What you will do:
Work out the number of lines in the listing that include the string "true". Reply with that number alone.

Provided data:
/-- The first schedule-period boundary at or after a time (R178). -/
def State.admBoundary (s : State) (t : Nat) : Nat := cdiv t (s.admS * 65536) * (s.admS * 65536)

/-- A time ahead of now, in units. -/
def State.inUnits (s : State) (n : Nat) : Nat := s.time.toNat + n

/-! ### Commands (R187, R188) -/

/-- The declaration staged in ADM_DECL. -/
def State.admStaged (s : State) : List Nat := (List.range 8).map fun k => s.regN .ADM_DECL_W 0 k

/-- A command ends with a reason: BUSY clears and source 1,026 is raised (R188, R194). -/
def State.admEnd (s : State) (reason w gap : Nat) : State :=
  (s.setFld F.ADM_CMD_STAT_REASON reason |>.setFlag F.ADM_CMD_STAT_BUSY false |>.setRegN .ADM_CMD_W w
    |>.setRegN .ADM_CMD_GAP gap |>.device 1026)

/-- The reason and figures of a command that goes on to a boundary. -/
def State.admShow (s : State) (w gap : Nat) : State :=
  (s.setFld F.ADM_CMD_STAT_REASON 0 |>.setFlag F.ADM_CMD_STAT_BUSY true |>.setRegN .ADM_CMD_W w
    |>.setRegN .ADM_CMD_GAP gap)

/-- The checks of ADMIT and QUERY and the computation. -/
def State.admEval (s : State) (i : Nat) (admitting : Bool) (w : List Nat) : AdmAnswer :=
  if declBadField w then .no 1 0
  else if s.declBadEnd w then .no 2 0
  else if admitting ∧ (tfind s.decls i).isSome then .no 3 0
  else s.admCompute (if admitting then i else 4096) w

/-- A command written while BUSY is 1 is ignored and reports BUSY (R187); the figures then read 0 (R188). -/
def State.admBusy (s : State) : State :=
  s.setFld F.ADM_CMD_STAT_REASON 0xb |>.setRegN .ADM_CMD_W 0 |>.setRegN .ADM_CMD_GAP 0

/-- The figures of a declaration's reservation, as a command that ends OK reports them (R188). -/
def State.admFigures (s : State) (i : Nat) : Nat × Nat :=
  match tfind s.decls i with | some d => (d.plan.w, d.plan.gapWord) | none => (0, 0)

/-- R187. ADMIT: the tables are written, and the change takes effect at the first boundary at least 1 us later. -/
def State.admAdmit (s : State) (i : Nat) : State :=
  if s.flag F.ADM_CMD_STAT_BUSY then s.admBusy
  else if !s.flag F.ADM_CFG_EN || s.flag F.LDG_HOLD_STAT_ACTIVE then s.admEnd 8 0 0
  else match s.admEval i true s.admStaged with
    | .no r w => s.admEnd r w 0
    | .ok p =>
      ((s.admWrite i s.admStaged p).admState i 1 |>.admCounts |>.admShow p.w p.gapWord
        |>.setH .admPending (i + 1) |>.setH .admEffect (s.admBoundary (s.inUnits (s.nsUnits 1000))))

/-- R187. A write of ADM_CMD with OP ADMIT. -/
def execAdmAdmit (i : Nat) (s : State) : Host.Outcome State Fault Refusal := .next (s.admAdmit i)

/-- R187. QUERY: the figures, and nothing reserved. -/
def State.admQuery (s : State) (i : Nat) : State :=
  if s.flag F.ADM_CMD_STAT_BUSY then s.admBusy
  else if !s.flag F.ADM_CFG_EN || s.flag F.LDG_HOLD_STAT_ACTIVE then s.admEnd 8 0 0
  else match s.admEval i false s.admStaged with
    | .no r w => s.admEnd r w 0
    | .ok p => s.admEnd 0 p.w p.gapWord

/-- R187. A write of ADM_CMD with OP QUERY. -/
def execAdmQuery (i : Nat) (s : State) : Host.Outcome State Fault Refusal := .next (s.admQuery i)

/-- The stream entries whose DECL names a declaration and whose state is ARMED, RUNNING, PAUSED or DRAINING. -/
def State.admInUse (s : State) (i : Nat) : Bool :=
  s.regs.any fun e => e.1.id == .GATE_SST && [1, 2, 3, 4].contains (s.fld F.GATE_SST_STATE e.1.w e.1.i) &&
    bitsOf (s.regN .GATE_SENT_W e.1.w e.1.i 2) 0 12 == i

/-- R187. RELEASE: the slots are freed at the next schedule-period boundary. -/
def State.admRelease (s : State) (i : Nat) : State :=
  if s.flag F.ADM_CMD_STAT_BUSY then s.admBusy
  else if !s.flag F.ADM_CFG_EN || s.flag F.LDG_HOLD_STAT_ACTIVE then s.admEnd 8 0 0
  else match tfind s.decls i with
    | none => s.admEnd 0xa 0 0
    | some d =>
      if s.admInUse i then s.admEnd 9 0 0
      else
        (s.admShow d.plan.w d.plan.gapWord |>.setH .admReleasing (i + 1)
          |>.setH .admEffect (s.admBoundary (s.inUnits 1)))

/-- R187. A write of ADM_CMD with OP RELEASE. -/
def execAdmRelease (i : Nat) (s : State) : Host.Outcome State Fault Refusal := .next (s.admRelease i)

/-- The boundary recorded for a change has come. -/
def State.admDue (s : State) : Bool := atOrAfter s.time (s.hTime .admEffect)

/-- R187. The ADMIT under way takes effect: ADM_CMD_EFF records the boundary, and the command ends. -/
def State.admitEffect (s : State) : State :=
  if s.hb .admPending ∧ s.admDue then
    let x := s.admFigures (s.h .admPending - 1)
    (s.setH .admPending 0 |>.setRegN .ADM_CMD_EFF (s.h .admEffect)).admEnd 0 x.1 x.2
  else s

/-- R192. The declarations whose ADMIT a WARM reset kept and that have not taken effect. -/
def State.admKept (s : State) : List Nat :=
  (s.hid.filter fun e => e.1.id == .admKept && e.2 != 0).map fun e => e.1.i

/-- R192. The declarations kept over a WARM reset take effect at their boundary; no command ends. -/
def State.keptEffect (s : State) : State :=
  if s.admKept ≠ [] ∧ ¬ s.flag F.ADM_STAT_RESTORE ∧ atOrAfter s.time (s.hTime .admKeptAt) then
    (foldS (fun i s => s.setH .admKept 0 0 i) s.admKept s).setRegN .ADM_CMD_EFF (s.h .admKeptAt)
  else s

/-- R187, R192. A boundary comes at which an ADMIT takes effect. -/
def execAdmitEffect (s : State) : Host.Outcome State Fault Refusal := .next s.keptEffect.admitEffect

/-- R187. A released declaration's slots are freed. -/
def execReleaseEffect (s : State) : Host.Outcome State Fault Refusal :=
  if s.hb .admReleasing ∧ s.admDue then
    let x := s.admFigures (s.h .admReleasing - 1)
    .next (((s.admFree (s.h .admReleasing - 1)).setH .admReleasing 0).admEnd 0 x.1 x.2)
  else .next s

/-- ADM_SLOT: the slot length while EN is 1 (R193). -/
def State.admSlot (s : State) : State :=
  s.setRegN .ADM_SLOT (if !s.flag F.ADM_CFG_EN then 0 else min 0xffffffff (s.admS * 2 ^ 32 / s.admN))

Finished task:
2